Tyler put his hand on my bare thigh, too high to be anything innocent. “How long has she been with you?”
He spoke over me, across me, to Carlos. The dismissal was obvious and no less painful because I already knew what he was.
“A few years now,” Carlos said. “She’s a loyal one. And pretty, no?”
“Yes,” Tyler said, stroking my leg, higher, higher. “Very pretty. She stays with you all the time?”
Carlos laughed. “So she did please you. Yes, she stays with me. Why, are you interested in a rent
al?”
“Maybe,” Tyler said.
Carlos ran his knuckles across my breast. “Normally I wouldn’t consider such a thing. I like to keep her near. She is good stress relief. But for you? Well, we’ll see.”
I fumed inside. My anger and pain and humiliation curled and coiled over my skin until they threatened to strangle me. I was used to being a whore. I was used to being passed around, to being a toy and not a person. But not to Tyler. I wasn’t used to being treated as less than human by Tyler and I never would be.
It was my fault. I’d tried to put him off the whole humanitarian bit by convincing him I was truly a whore. Apparently I’d convinced him since he was now content to treat me like one.
Tyler’s fingers nudged my thigh to the side. I let it fall open. The short black skirt rode even higher, just barely covering the bare skin at the center. He inched his fingers up until they touched my sensitive flesh. I wanted to gasp, to squirm, but instead I went deathly still.

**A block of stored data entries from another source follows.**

-- ==== Sys2Proof/Laws/KeepsControl.lean ====
section
/-!
SUPPORT. Global memory keeps its canonical form (addresses rise strictly, no listed byte is the one an unlisted address reads as) under
control, cross-lane and system instructions: one lemma each.
-/

namespace Sys2Proof.Machine

open Sys2Proof

/-! ### Place.lean -/

theorem keeps_setBind {s : State} {g core phys : Nat} {b : List Nat × Nat × Nat} (kp : Memory.wf s.mem) :
    Memory.wf (setBind s g core phys b).mem := by
  unfold setBind
  repeat' first
   | with_reducible assumption
   | with_reducible apply keeps_State_modGroup
   | with_reducible apply keeps_State_modCore

theorem keeps_preemptFor {s : State} {core w regs lp prio : Nat} (kp : Memory.wf s.mem) :
    Memory.wf (preemptFor s core w regs lp prio).mem := by
  unfold preemptFor
  repeat' first
   | with_reducible assumption
   | with_reducible apply keeps_State_modGroup
   | with_reducible apply keeps_State_modCore
   | with_reducible apply keeps_State_wireOnce
   | with_reducible refine keeps_foldl (fun _ _ _ => ?_) ?_
   | dsimp only
   | split

theorem keeps_bindWaiters {s : State} {core : Nat} (kp : Memory.wf s.mem) : Memory.wf (bindWaiters s core).mem := by
  unfold bindWaiters
  repeat' first
   | with_reducible assumption
   | with_reducible apply keeps_setBind
   | with_reducible apply keeps_preemptFor
   | with_reducible refine keeps_foldl (fun _ _ _ => ?_) ?_
   | dsimp only
   | split

theorem keeps_roomFreed {s : State} {core : Nat} (kp : Memory.wf s.mem) : Memory.wf (roomFreed s core).mem := by
  unfold roomFreed
  repeat' first
   | with_reducible assumption
   | with_reducible apply keeps_State_wireOnce
   | with_reducible apply keeps_replace
   | with_reducible apply keeps_childKick
   | with_reducible apply keeps_bindWaiters
   | with_reducible refine keeps_foldl (fun _ _ _ => ?_) ?_

theorem keeps_startGroup {s : State} {x : Start} (kp : Memory.wf s.mem) : Memory.wf (startGroup s x).1.mem := by
  unfold startGroup
  repeat' first
   | with_reducible assumption
   | with_reducible apply keeps_State_setGroup
   | with_reducible apply keeps_State_fresh
   | with_reducible apply keeps_leuth

theorem keeps_placeChild {s : State} {launch block stage base subtree w lanes : Nat} {pc arg : DWord} {t' : State × Nat}
    (e : placeChild s launch block stage base subtree w lanes pc arg = some t') (kp : Memory.wf s.mem) : Memory.wf t'.1.mem := by
  unfold placeChild at e
  dsimp only at e
  split at e
  · cases e
  · split at e
    · cases e
      exact keeps_setBind (keeps_startGroup kp)
    · split at e
      · cases e
      · split at e
        · cases e
        · cases e
          exact keeps_setBind (keeps_startGroup kp)

theorem keeps_placeChild_pair {s : State} {launch block stage base subtree w lanes : Nat} {pc arg : DWord} {t : State} {k : Nat}
    (e : placeChild s launch block stage base subtree w lanes pc arg = some (t, k)) (kp : Memory.wf s.mem) : Memory.wf t.mem :=
  keeps_placeChild e kp

theorem keeps_evSpawnPlace {core : Nat} {s : State} (kp : Memory.wf s.mem) : Memory.wf (evSpawnPlace core s).mem := by
  unfold evSpawnPlace
  repeat' first
   | with_reducible assumption
   | with_reducible apply keeps_State_modCore
   | with_reducible apply keeps_State_wireOnce
   | with_reducible apply keeps_finishPend
   | with_reducible apply keeps_preemptFor
   | (with_reducible apply keeps_placeChild_pair; focus with_reducible assumption)
   | split

theorem keeps_evRelayGroupPlace {core id : Nat} {s : State} (kp : Memory.wf s.mem) : Memory.wf (evRelayGroupPlace core id s).mem := by
  unfold evRelayGroupPlace
  repeat' first
   | with_reducible assumption
   | with_reducible apply keeps_State_modGroup
   | with_reducible apply keeps_State_modCore
   | with_reducible apply keeps_preemptFor
   | (with_reducible apply keeps_placeChild_pair; focus with_reducible assumption)
   | with_reducible refine keeps_foldl (fun _ _ _ => ?_) ?_
   | dsimp only
   | split

/-! ### Control.lean -/

theorem keeps_modRun {s : State} {g : Nat} {f : Run → Run} (kp : Memory.wf s.mem) : Memory.wf (modRun s g f).mem := by
  unfold modRun
  repeat' first
   | with_reducible assumption
   | with_reducible apply keeps_State_modGroup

Let him have my body. It wasn’t worth much anyway.
Tyler fingered me, gently at least, as his mouth found my neck. Jesus, he was horny as hell. He’d certainly gotten over his reticence since last time. Maybe even that had been an act, pretending like he was reluctant, like he only fucked me because Carlos would punish me otherwise. A guy who participated in trafficking wouldn’t exactly value a woman, especially not one like me.
But, traitor that my body was, his ministrations started to affect me. Wetness coated his fingers, but that was a good thing. It kept me safe, kept my pussy from getting torn apart by invading fingers and cocks and other things. Little sparks of pleasure appeared, taunting my anger at Tyler. I wasn’t really mad at Tyler. I was mad at myself. How could I let myself be pleasured by him?
Conversationally, with his fingers in my pussy, Tyler said, “How often do you pass her around?”
I clenched around his fingers, but not in pleasure. Carlos’s hands, which had been stroking my breast, tightened painfully. Didn’t Tyler know who he was dealing with?